● Requirement:
Will you return, word for word, only the lines from the top of the data below down to and including the one with "exact .inl hjl"?

● Records to use:

/-- A live node of the arena is in `LIVE`. -/
theorem Merging.mem_of_liveAt {leaves arena live : List HuffNode} (h : Merging leaves arena live) {j : Nat} {z : HuffNode}
    (hj : liveAt arena arena.length j) (hz : arena[j]? = some z) : z ∈ live ∧ z.seq = j := by
  obtain ⟨n, hn, rfl⟩ := List.mem_map.1 ((h.isLive j).1 hj)
  obtain rfl : n = z := Option.some.inj ((h.named n hn).symm.trans hz)
  exact ⟨hn, rfl⟩

theorem getElem?_concat_last (arena : List HuffNode) (c : HuffNode) : (arena ++ [c])[arena.length]? = some c := by simp

/-- A node appended to the arena: it is live, and the nodes it has as children no longer are. -/
theorem liveAt_concat {arena : List HuffNode} {c : HuffNode} {a b : Nat}
    (hbelow : ChildrenBelow arena)
    (ha : a < arena.length) (hb : b < arena.length) (hc0 : c.child0 = some a) (hc1 : c.child1 = some b) (j : Nat) :
    liveAt (arena ++ [c]) (arena ++ [c]).length j ↔
      j = arena.length ∨ (liveAt arena arena.length j ∧ j ≠ a ∧ j ≠ b) := by
  have hlen : (arena ++ [c]).length = arena.length + 1 := by simp
  have hget {i : Nat} (hi : i < arena.length) : (arena ++ [c])[i]? = arena[i]? := List.getElem?_append_left hi
  have hlast := getElem?_concat_last arena c
  rw [hlen]
  constructor
  · rintro ⟨hj, hno⟩
    by_cases hjl : j = arena.length
    · exact .inl hjl
    · obtain ⟨h0, h1⟩ := hno arena.length (Nat.lt_succ_self _) c hlast
      refine .inr ⟨⟨by omega, fun i hi n hn => hno i (by omega) n (by rwa [hget hi])⟩, fun h => ?_, fun h => ?_⟩
      · exact h0 (h ▸ hc0)
      · exact h1 (h ▸ hc1)
  · intro h
    have hold : ∀ i, i < arena.length → ∀ n, arena[i]? = some n → n.child0 ≠ some j ∧ n.child1 ≠ some j := by
      intro i hi n hn
      rcases h with rfl | ⟨hlive, _, _⟩
      · exact ⟨fun h0 => by have := hbelow i n _ hn (.inl h0); omega, fun h1 => by have := hbelow i n _ hn (.inr h1); omega⟩
      · exact hlive.2 i hi n hn
    have hj : j ≤ arena.length := h.elim Nat.le_of_eq fun hlive => hlive.1.1.le
    refine ⟨Nat.lt_succ_of_le hj, fun i hi n hn => ?_⟩
    by_cases hil : i = arena.length
    · subst hil
      obtain rfl : c = n := Option.some.inj (hlast.symm.trans hn)
      rw [hc0, hc1, Ne, Ne, Option.some.injEq, Option.some.injEq]
      rcases h with rfl | ⟨_, hja, hjb⟩ <;> omega
    · rw [hget (by omega)] at hn
      exact hold i (by omega) n hn

/-- The node made of the two least live nodes. -/
theorem Merging.joinsLeast {leaves arena rest : List HuffNode} {a b : HuffNode}
    (h : Merging leaves arena (a :: b :: rest)) (hmina : ∀ x ∈ b :: rest, a.before x = true)
    (hminb : ∀ x ∈ rest, b.before x = true) : JoinsLeast (arena ++ [joinNodes a b arena.length]) arena.length := by
  have ma : a ∈ a :: b :: rest := List.mem_cons_self
  have mb : b ∈ a :: b :: rest := List.mem_cons_of_mem _ List.mem_cons_self
  have hget {j : Nat} (hj : j < arena.length) : (arena ++ [joinNodes a b arena.length])[j]? = arena[j]? :=
    List.getElem?_append_left hj
  have hlive (j : Nat) : liveAt (arena ++ [joinNodes a b arena.length]) arena.length j ↔ liveAt arena arena.length j :=
    liveAt_append (Nat.le_refl _) _ j
  have hmem {j : Nat} {z : HuffNode} (hj : liveAt (arena ++ [joinNodes a b arena.length]) arena.length j)
      (hz : (arena ++ [joinNodes a b arena.length])[j]? = some z) : z ∈ a :: b :: rest ∧ z.seq = j :=
    h.mem_of_liveAt ((hlive j).1 hj) (by rwa [hget hj.1] at hz)
  have hab : a.seq ≠ b.seq := fun he => (List.nodup_cons.1 h.nodup).1 (he ▸ List.mem_cons_self)
  refine ⟨a.seq, b.seq, a, b, by rw [hget (h.seq_lt ma), h.named a ma], by rw [hget (h.seq_lt mb), h.named b mb], hab,
    getElem?_concat_last _ _, (hlive _).2 ((h.isLive _).2 (List.mem_map_of_mem ma)),
    (hlive _).2 ((h.isLive _).2 (List.mem_map_of_mem mb)), fun j z hj hz => ?_, fun j z hj hz => ?_⟩
  · obtain ⟨hin, rfl⟩ := hmem hj hz
    exact (List.mem_cons.1 hin).imp (congrArg _) (hmina z)
  · obtain ⟨hin, rfl⟩ := hmem hj hz
    exact (List.mem_cons.1 hin).imp (congrArg _) fun hz => (List.mem_cons.1 hz).imp (congrArg _) (hminb z)

/-- The two least live nodes joined. -/
theorem Merging.join {leaves arena rest : List HuffNode} {a b : HuffNode} (h : Merging leaves arena (a :: b :: rest))
    (hmina : ∀ x ∈ b :: rest, a.before x = true) (hminb : ∀ x ∈ rest, b.before x = true) :
    Merging leaves (arena ++ [joinNodes a b arena.length]) (joinNodes a b arena.length :: rest) := by
  have ma : a.seq < arena.length := h.seq_lt List.mem_cons_self
  have mb : b.seq < arena.length := h.seq_lt (List.mem_cons_of_mem _ List.mem_cons_self)
  have mrest {x : HuffNode} (hx : x ∈ rest) : x ∈ a :: b :: rest := List.mem_cons_of_mem _ (List.mem_cons_of_mem _ hx)
  have hget {j : Nat} (hj : j < arena.length) : (arena ++ [joinNodes a b arena.length])[j]? = arena[j]? :=
    List.getElem?_append_left hj
  have hlast : (arena ++ [joinNodes a b arena.length])[arena.length]? = some (joinNodes a b arena.length) :=
    getElem?_concat_last _ _
  have hlen : (arena ++ [joinNodes a b arena.length]).length = arena.length + 1 := List.length_append
  have hnodup := h.nodup
  simp only [List.map_cons, List.nodup_cons, List.mem_cons, not_or] at hnodup
  obtain ⟨⟨_, har⟩, hbr, hrest⟩ := hnodup
  refine ⟨h.kept.trans (List.prefix_append _ _), ?_, fun n hn => ?_, ?_, fun j => ?_, fun i n j hi hj => ?_,
    fun k hk hlt => ?_, ?_⟩
  · have := h.count
    simp only [List.length_cons, hlen] at this ⊢
    omega
  · rcases List.mem_cons.1 hn with rfl | hn
    · exact hlast
    · rw [hget (h.seq_lt (mrest hn)), h.named n (mrest hn)]
  · refine List.nodup_cons.2 ⟨fun hmem => ?_, hrest⟩
    obtain ⟨x, hx, hseq⟩ := List.mem_map.1 hmem
    exact Nat.ne_of_lt (h.seq_lt (mrest hx)) hseq
  · rw [liveAt_concat h.below ma mb rfl rfl, h.isLive]
    simp only [List.map_cons, List.mem_cons]
    refine or_congr_right ⟨fun ⟨hj, hja, hjb⟩ => ?_, fun hj => ⟨.inr (.inr hj), fun h => har (h ▸ hj), fun h => hbr (h ▸ hj)⟩⟩
    exact (hj.resolve_left hja).resolve_left hjb
  · by_cases hil : i < arena.length
    · rw [hget hil] at hi
      exact h.below i n j hi hj
    · obtain rfl : i = arena.length := by
        have := (List.getElem?_eq_some_iff.1 hi).1
        omega
      obtain rfl := Option.some.inj (hlast.symm.trans hi)
      rcases hj with hj | hj
      · exact Option.some.inj hj ▸ ma
      · exact Option.some.inj hj ▸ mb
  · by_cases hkl : k < arena.length
    · exact (h.joins k hk hkl).append hkl _
    · obtain rfl : k = arena.length := by omega
      exact h.joinsLeast hmina hminb
  · have := h.weight
    simp only [List.map_cons, List.sum_cons, joinNodes] at this ⊢
    omega

theorem mergeLoop_single (fuel : Nat) (arena : List HuffNode) (n : HuffNode) :
    mergeLoop fuel arena [n] = (arena, [n]) := by
  cases fuel with
  | zero => rfl
  | succ fuel =>
    have herase : [n].erase n = [] := List.erase_cons_head ..
    simp only [mergeLoop, takeLeast, leastNode, herase]

/-- The loop ends with one live node. -/
theorem Merging.loop {leaves arena live : List HuffNode} (h : Merging leaves arena live) (hne : live ≠ []) {fuel : Nat}
    (hf : live.length ≤ fuel + 1) :
    ∃ n, (mergeLoop fuel arena live).2 = [n] ∧ Merging leaves (mergeLoop fuel arena live).1 [n] := by
  induction fuel generalizing arena live with
  | zero =>
    obtain ⟨n, rfl⟩ := List.length_eq_one_iff.1 (Nat.le_antisymm hf (List.length_pos_iff.2 hne))
    exact ⟨n, rfl, h⟩
  | succ fuel ih =>
    by_cases h2 : 2 ≤ live.length
    · obtain ⟨a, b, rest, hp, hmina, hminb, hround⟩ := mergeLoop_round h2 h.nodup arena
      rw [hround]
      refine ih (((h.perm hp).join hmina hminb).perm (List.perm_append_singleton _ _).symm) (by simp) ?_
      have := hp.length_eq
      simp only [List.length_cons, List.length_append, List.length_nil] at this ⊢
      omega
    · obtain ⟨n, rfl⟩ := List.length_eq_one_iff.1 (Nat.le_antisymm (by omega) (List.length_pos_iff.2 hne))
      rw [mergeLoop_single]
      exact ⟨n, rfl, h⟩

/-- The node the loop ends with is the last one made. -/
theorem Merging.root {leaves arena : List HuffNode} {n : HuffNode} (h : Merging leaves arena [n]) :
    n.seq = 2 * leaves.length - 2 := by
  have hcount := h.count
  rw [List.length_singleton] at hcount
  have hlive : liveAt arena arena.length (2 * leaves.length - 2) := by
    have hlt := h.seq_lt List.mem_cons_self
    refine ⟨by omega, fun i hi z hz => ⟨fun h0 => ?_, fun h1 => ?_⟩⟩
    · have := h.below i z _ hz (.inl h0)
      omega
    · have := h.below i z _ hz (.inr h1)
      omega
  exact (List.mem_singleton.1 ((h.isLive _).1 hlive)).symm

/-! ## The merge of the leaves of a frequency table -/

theorem leavesOf_eq_some {w : SymWidth} {F : List Nat} {j : Nat} {n : HuffNode} (h : (leavesOf w F)[j]? = some n) :
    ∃ x, (livingSymbols w F)[j]? = some x ∧ n = ⟨F.getD x 0, true, x, none, none, j⟩ := by
  rw [leavesOf_getElem?] at h
  obtain ⟨x, hx, hn⟩ := Option.map_eq_some_iff.1 h
  exact ⟨x, hx, hn.symm⟩

theorem leavesOf_map_frequency (w : SymWidth) (F : List Nat) :
    (leavesOf w F).map HuffNode.frequency = (livingSymbols w F).map fun x => F.getD x 0 := by
  refine List.ext_getElem? fun j => ?_
  rw [List.getElem?_map, leavesOf_getElem?, List.getElem?_map, Option.map_map]
  rfl

/-- Before the first round every leaf is live. -/
theorem merging_leavesOf (w : SymWidth) (F : List Nat) : Merging (leavesOf w F) (leavesOf w F) (leavesOf w F) where
  kept := List.prefix_refl _
  count := (Nat.two_mul _).symm
  named n hn := by
    obtain ⟨j, hj⟩ := List.mem_iff_getElem?.1 hn
    obtain ⟨x, _, rfl⟩ := leavesOf_eq_some hj
    exact hj
  nodup := by
    rw [leavesOf_seq]
    exact List.nodup_range
  isLive j := by
    rw [leavesOf_seq, List.mem_range]
    refine ⟨fun h => h.1, fun h => ⟨h, fun i _ n hn => ?_⟩⟩
    obtain ⟨x, _, rfl⟩ := leavesOf_eq_some hn
    exact ⟨Option.some_ne_none _ ∘ Eq.symm, Option.some_ne_none _ ∘ Eq.symm⟩
  below i n j hi hj := by
    obtain ⟨x, _, rfl⟩ := leavesOf_eq_some hi
    rcases hj with hj | hj <;> cases hj
  joins k hk hlt := absurd hlt (by omega)
  weight := rfl

theorem mergeLeaves_of_two_le {w : SymWidth} {F : List Nat} (h2 : 2 ≤ (leavesOf w F).length) :
    mergeLeaves (leavesOf w F) = ((mergeLoop (leavesOf w F).length (leavesOf w F) (leavesOf w F)).1,
      (mergeLoop (leavesOf w F).length (leavesOf w F) (leavesOf w F)).2.head?.map HuffNode.seq) := by
  rw [mergeLeaves, leavesOf_filter]
  match leavesOf w F, h2 with
  | _ :: _ :: _, _ => rfl

/-- What `merge` leaves of two leaves or more: the nodes made, and the last of them as root. -/
theorem mergeLeaves_merging {w : SymWidth} {F : List Nat} (h2 : 2 ≤ (leavesOf w F).length) :
    ∃ n, Merging (leavesOf w F) (mergeLeaves (leavesOf w F)).1 [n] ∧ (mergeLeaves (leavesOf w F)).2 = some n.seq := by
  obtain ⟨n, hlast, h⟩ := (merging_leavesOf w F).loop (fuel := (leavesOf w F).length)
    (fun h0 => by simp [h0] at h2) (Nat.le_succ _)
  rw [mergeLeaves_of_two_le h2]
  exact ⟨n, h, by rw [hlast]; rfl⟩

/-- The one-symbol tree of rule R209. -/
theorem mergeLeaves_single {w : SymWidth} {F : List Nat} {leaf : HuffNode} (h : leavesOf w F = [leaf]) :
    mergeLeaves (leavesOf w F) = ([leaf, ⟨leaf.frequency, false, 0, some 0, none, 1⟩], some 1) := by
  obtain ⟨x, _, rfl⟩ := leavesOf_eq_some (w := w) (F := F) (j := 0) (n := leaf) (by rw [h]; rfl)
  rw [h]
  rfl

/-- The leaves of a frequency table: none, one, or more. -/
theorem leavesOf_cases (w : SymWidth) (F : List Nat) :
    leavesOf w F = [] ∨ (∃ leaf, leavesOf w F = [leaf]) ∨ 2 ≤ (leavesOf w F).length := by
  match leavesOf w F with
  | [] => exact .inl rfl
  | [leaf] => exact .inr (.inl ⟨leaf, rfl⟩)
  | _ :: _ :: _ => exact .inr (.inr (Nat.le_add_left 2 _))

/-- `merge` appends to the leaves. -/
theorem leavesOf_prefix_mergeLeaves (w : SymWidth) (F : List Nat) : leavesOf w F <+: (mergeLeaves (leavesOf w F)).1 := by
  rcases leavesOf_cases w F with h | ⟨leaf, h⟩ | h2
  · rw [h]
    exact List.nil_prefix
  · rw [mergeLeaves_single h, h]
    exact List.prefix_append [leaf] _
  · obtain ⟨n, h, _⟩ := mergeLeaves_merging h2
    exact h.kept

/-- Settles O32: every node made joins the two least of `LIVE`, and the one node left has the weight of all leaves. -/
theorem mergeLeastPairs : Obligations.MergeLeastPairs := by
  intro s F hF
  have hmerge : merge s = s.withCall { s.call with
      hnode := (mergeLeaves (leavesOf s.call.hw F)).1, hroot := (mergeLeaves (leavesOf s.call.hw F)).2 } := hF ▸ rfl
  refine ⟨_, congrArg Host.Outcome.next hmerge, rfl, fun j hj => ?_, fun h0 => ?_, fun leaf hleaf => ?_, fun h2 => ?_⟩
  · rw [hF] at hj ⊢
    obtain ⟨more, hmore⟩ := leavesOf_prefix_mergeLeaves s.call.hw F
    exact (congrArg (·[j]?) hmore).symm.trans (List.getElem?_append_left hj)
  · rw [hF] at h0
    rw [List.length_eq_zero_iff.1 h0]
    exact ⟨rfl, rfl⟩
  · rw [mergeLeaves_single (hF ▸ hleaf)]
    exact ⟨rfl, rfl⟩
  · rw [hF] at h2 ⊢
    obtain ⟨n, h, hroot⟩ := mergeLeaves_merging h2
    have hcount : (mergeLeaves (leavesOf s.call.hw F)).1.length = 2 * (leavesOf s.call.hw F).length - 1 := by
      have := h.count
      rw [List.length_singleton] at this
      omega
    refine ⟨hcount, hroot.trans (congrArg some h.root), ⟨n, h.root ▸ h.named n List.mem_cons_self, ?_⟩,
      fun k hk hlt => h.joins k hk (hcount ▸ hlt)⟩
    rw [← leavesOf_map_frequency, ← h.weight, List.map_singleton, List.sum_singleton]

end Sys2Proof.Machine
end

section
/-! PROOF. The depth limit of rule R205: obligation O33. The tree of `m` leaves has no other nodes than those and the
`m - 1` made of them, so it is less than `m` levels high. -/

● Solution to this exercise:
/-- A live node of the arena is in `LIVE`. -/
theorem Merging.mem_of_liveAt {leaves arena live : List HuffNode} (h : Merging leaves arena live) {j : Nat} {z : HuffNode}
    (hj : liveAt arena arena.length j) (hz : arena[j]? = some z) : z ∈ live ∧ z.seq = j := by
  obtain ⟨n, hn, rfl⟩ := List.mem_map.1 ((h.isLive j).1 hj)
  obtain rfl : n = z := Option.some.inj ((h.named n hn).symm.trans hz)
  exact ⟨hn, rfl⟩

theorem getElem?_concat_last (arena : List HuffNode) (c : HuffNode) : (arena ++ [c])[arena.length]? = some c := by simp

/-- A node appended to the arena: it is live, and the nodes it has as children no longer are. -/
theorem liveAt_concat {arena : List HuffNode} {c : HuffNode} {a b : Nat}
    (hbelow : ChildrenBelow arena)
    (ha : a < arena.length) (hb : b < arena.length) (hc0 : c.child0 = some a) (hc1 : c.child1 = some b) (j : Nat) :
    liveAt (arena ++ [c]) (arena ++ [c]).length j ↔
      j = arena.length ∨ (liveAt arena arena.length j ∧ j ≠ a ∧ j ≠ b) := by
  have hlen : (arena ++ [c]).length = arena.length + 1 := by simp
  have hget {i : Nat} (hi : i < arena.length) : (arena ++ [c])[i]? = arena[i]? := List.getElem?_append_left hi
  have hlast := getElem?_concat_last arena c
  rw [hlen]
  constructor
  · rintro ⟨hj, hno⟩
    by_cases hjl : j = arena.length
    · exact .inl hjl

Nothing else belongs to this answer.